What to produce: Go through the entries below and copy each line containing the word "eccPresent".

[Collected data entries]
━━━━

/-- IDLE keeps the invariant (R183). -/
theorem inv_idleOp {s : State} (hs : s.Inv) (xs : List Input) : (idleOp { s with inputs := xs }).Inv :=
  inv_of_result hs rfl hs.cnt_le hs.sync_at_start nofun hs.error_is_sticky

/-- RESET meets the invariant, whatever was before (R182). -/
theorem inv_resetOp (s : State) : (resetOp s).Inv :=
  inv_of_absent rfl nofun (Nat.zero_le _) (fun _ => rfl) nofun nofun

/-- A byte that is not the last keeps the invariant: CNT is then 1 to 2352 (R184, R187). -/
theorem inv_accept_more {s t : State} (hs : s.Inv) {d : Byte} {xs : List Input}
    (ht : accept d false { s with inputs := xs } = .next t) : t.Inv := by
  cases (accept_more d _).symm.trans ht
  have hcnt := nextCnt_toNat s.cnt.toNat
  rw [blockLen] at hcnt
  refine inv_of_result hs (Prod.ext (seen_status _ _) (seen_desc _ _)) ?_ (fun h => ?_) nofun fun h => ?_
  · rw [countByte_cnt, hcnt]
    exact Nat.min_le_right _ _
  · rw [countByte_cnt] at h
    rw [h] at hcnt
    have hzero : (0 : BitVec 12).toNat = 0 := rfl
    omega
  · rw [countByte_status, seen_status] at h
    rw [countByte_stickyErr, seen_stickyErr]
    exact hs.error_is_sticky h

/-- A last byte meets the invariant, whatever was before (R184, R186). -/
theorem inv_accept_last {s t : State} {d : Byte} (ht : accept d true s = .next t) : t.Inv := by
  obtain ⟨u, hu, hout, hcnt, hsync, -⟩ := accept_last_eq d s
  cases hu.symm.trans ht
  refine inv_of_decodedOutcome (fun i hi => selectClass_ok (decodeCaptured_ok hi).2.2) hout ?_ (fun _ => hsync)
    fun _ => hcnt
  rw [hcnt]
  exact Nat.zero_le _

/-- A PARSE keeps the invariant: it leaves the byte-serial registers (log entry 4). -/
theorem inv_parse {s t : State} (hs : s.Inv) {B : Block} {xs : List Input}
    (ht : parse B { s with inputs := xs } = .next t) : t.Inv := by
  obtain ⟨u, hu, hout, hdone, hcnt, hsync, -⟩ := parse_eq B { s with inputs := xs }
  cases hu.symm.trans ht
  refine inv_of_decodedOutcome (fun i hi => decode_ok hi) hout ?_ ?_ ?_
  · rw [hcnt]
    exact hs.cnt_le
  · rw [hcnt, hsync]
    exact hs.sync_at_start
  · rw [hdone, hcnt]
    exact fun h => (hs.done_means_result h).1

/-- Settles O42, by the cases of a step. -/
theorem everyStepKeepsTheInvariant : Obligations.EveryStepKeepsTheInvariant := by
  intro s t hs ht
  rcases step_cases s with ⟨-, h⟩ | ⟨v, d, l, rest, -, h⟩ | ⟨d, l, rest, -, h⟩ | ⟨d, l, rest, -, h⟩ |
    ⟨B, rest, -, h⟩ | ⟨p, rest, -, h⟩
  -- nothing presented
  · cases h.symm.trans ht
    exact inv_idleOp hs s.inputs
  -- RESET
  · cases h.symm.trans ht
    exact inv_resetOp _
  -- IDLE
  · cases h.symm.trans ht
    exact inv_idleOp hs rest
  -- ACCEPT
  · cases l with
    | false => exact inv_accept_more hs (h.symm.trans ht)
    | true => exact inv_accept_last (h.symm.trans ht)
  -- PARSE
  · exact inv_parse hs (h.symm.trans ht)
  -- a host's read
  · rcases hostRead_cases p { s with inputs := rest } with ⟨-, hr⟩ | ⟨-, hr⟩
    · cases (h.trans hr).symm.trans ht
      exact inv_of_result hs rfl hs.cnt_le hs.sync_at_start hs.done_means_result hs.error_is_sticky
    · cases (h.trans hr).symm.trans ht

end Sys2Proof.Machine
end

section
/-! PROOFS. The output ports (spec/44_stream_operations.md R180, spec/10_state.md R22 to R25): which has a value, what it
shows, and the host's use of one (R236). -/

namespace Sys2Proof.Machine

open Sys2Proof

/-! ### The groups and their registers -/

/-- Whether the port means something: always for a port that is no descriptor register, else while the register's group is
present (R23, R236). -/
def portPresent (s : State) : OutPort → Bool
  | .status | .err | .stickyErr | .done | .hdrPresent | .xaPresent | .csumPresent | .eccPresent => true
  | .minute | .second | .sector | .mode | .isFiller | .dataOff | .dataLen => hdrPresent s
  | .csumOff | .csumLen => csumPresent s
  | .eccOff | .eccLen => eccPresent s
  | .file | .channel | .submode | .codinginfo | .eor | .typeVideo | .typeAudio | .typeData | .trigger | .form | .realtime
  | .eof => xaPresent s

/-- The HDR registers hold values while the group is present. -/
theorem State.Inv.hdr_held {s : State} (hs : s.Inv) (h : hdrPresent s = true) :
    s.desc.minute.isSome = true ∧ s.desc.second.isSome = true ∧ s.desc.sector.isSome = true ∧
    s.desc.mode.isSome = true ∧ s.desc.isFiller.isSome = true ∧ s.desc.dataOff.isSome = true ∧
    s.desc.dataLen.isSome = true := by
  simpa only [h, if_true, Descriptor.hdrHeld, Bool.and_eq_true, and_assoc] using hs.hdr_group

/-- The CSUM registers hold values while the group is present. -/
theorem State.Inv.csum_held {s : State} (hs : s.Inv) (h : csumPresent s = true) :
    s.desc.csumOff.isSome = true ∧ s.desc.csumLen.isSome = true := by
  simpa only [h, if_true, Descriptor.csumHeld, Bool.and_eq_true] using hs.csum_group

/-- The ECC registers hold values while the group is present. -/
theorem State.Inv.ecc_held {s : State} (hs : s.Inv) (h : eccPresent s = true) :
    s.desc.eccOff.isSome = true ∧ s.desc.eccLen.isSome = true := by
  simpa only [h, if_true, Descriptor.eccHeld, Bool.and_eq_true] using hs.ecc_group

/-- The XA registers hold values while the group is present. -/
theorem State.Inv.xa_held {s : State} (hs : s.Inv) (h : xaPresent s = true) :
    s.desc.file.isSome = true ∧ s.desc.channel.isSome = true ∧ s.desc.submode.isSome = true ∧
    s.desc.codinginfo.isSome = true ∧ s.desc.eor.isSome = true ∧ s.desc.typeVideo.isSome = true ∧
    s.desc.typeAudio.isSome = true ∧ s.desc.typeData.isSome = true ∧ s.desc.trigger.isSome = true ∧
    s.desc.form.isSome = true ∧ s.desc.realtime.isSome = true ∧ s.desc.eof.isSome = true := by
  simpa only [h, if_true, Descriptor.xaHeld, Bool.and_eq_true, and_assoc] using hs.xa_group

━━━━

Task output:
  | .status | .err | .stickyErr | .done | .hdrPresent | .xaPresent | .csumPresent | .eccPresent => true
  | .eccOff | .eccLen => eccPresent s
theorem State.Inv.ecc_held {s : State} (hs : s.Inv) (h : eccPresent s = true) :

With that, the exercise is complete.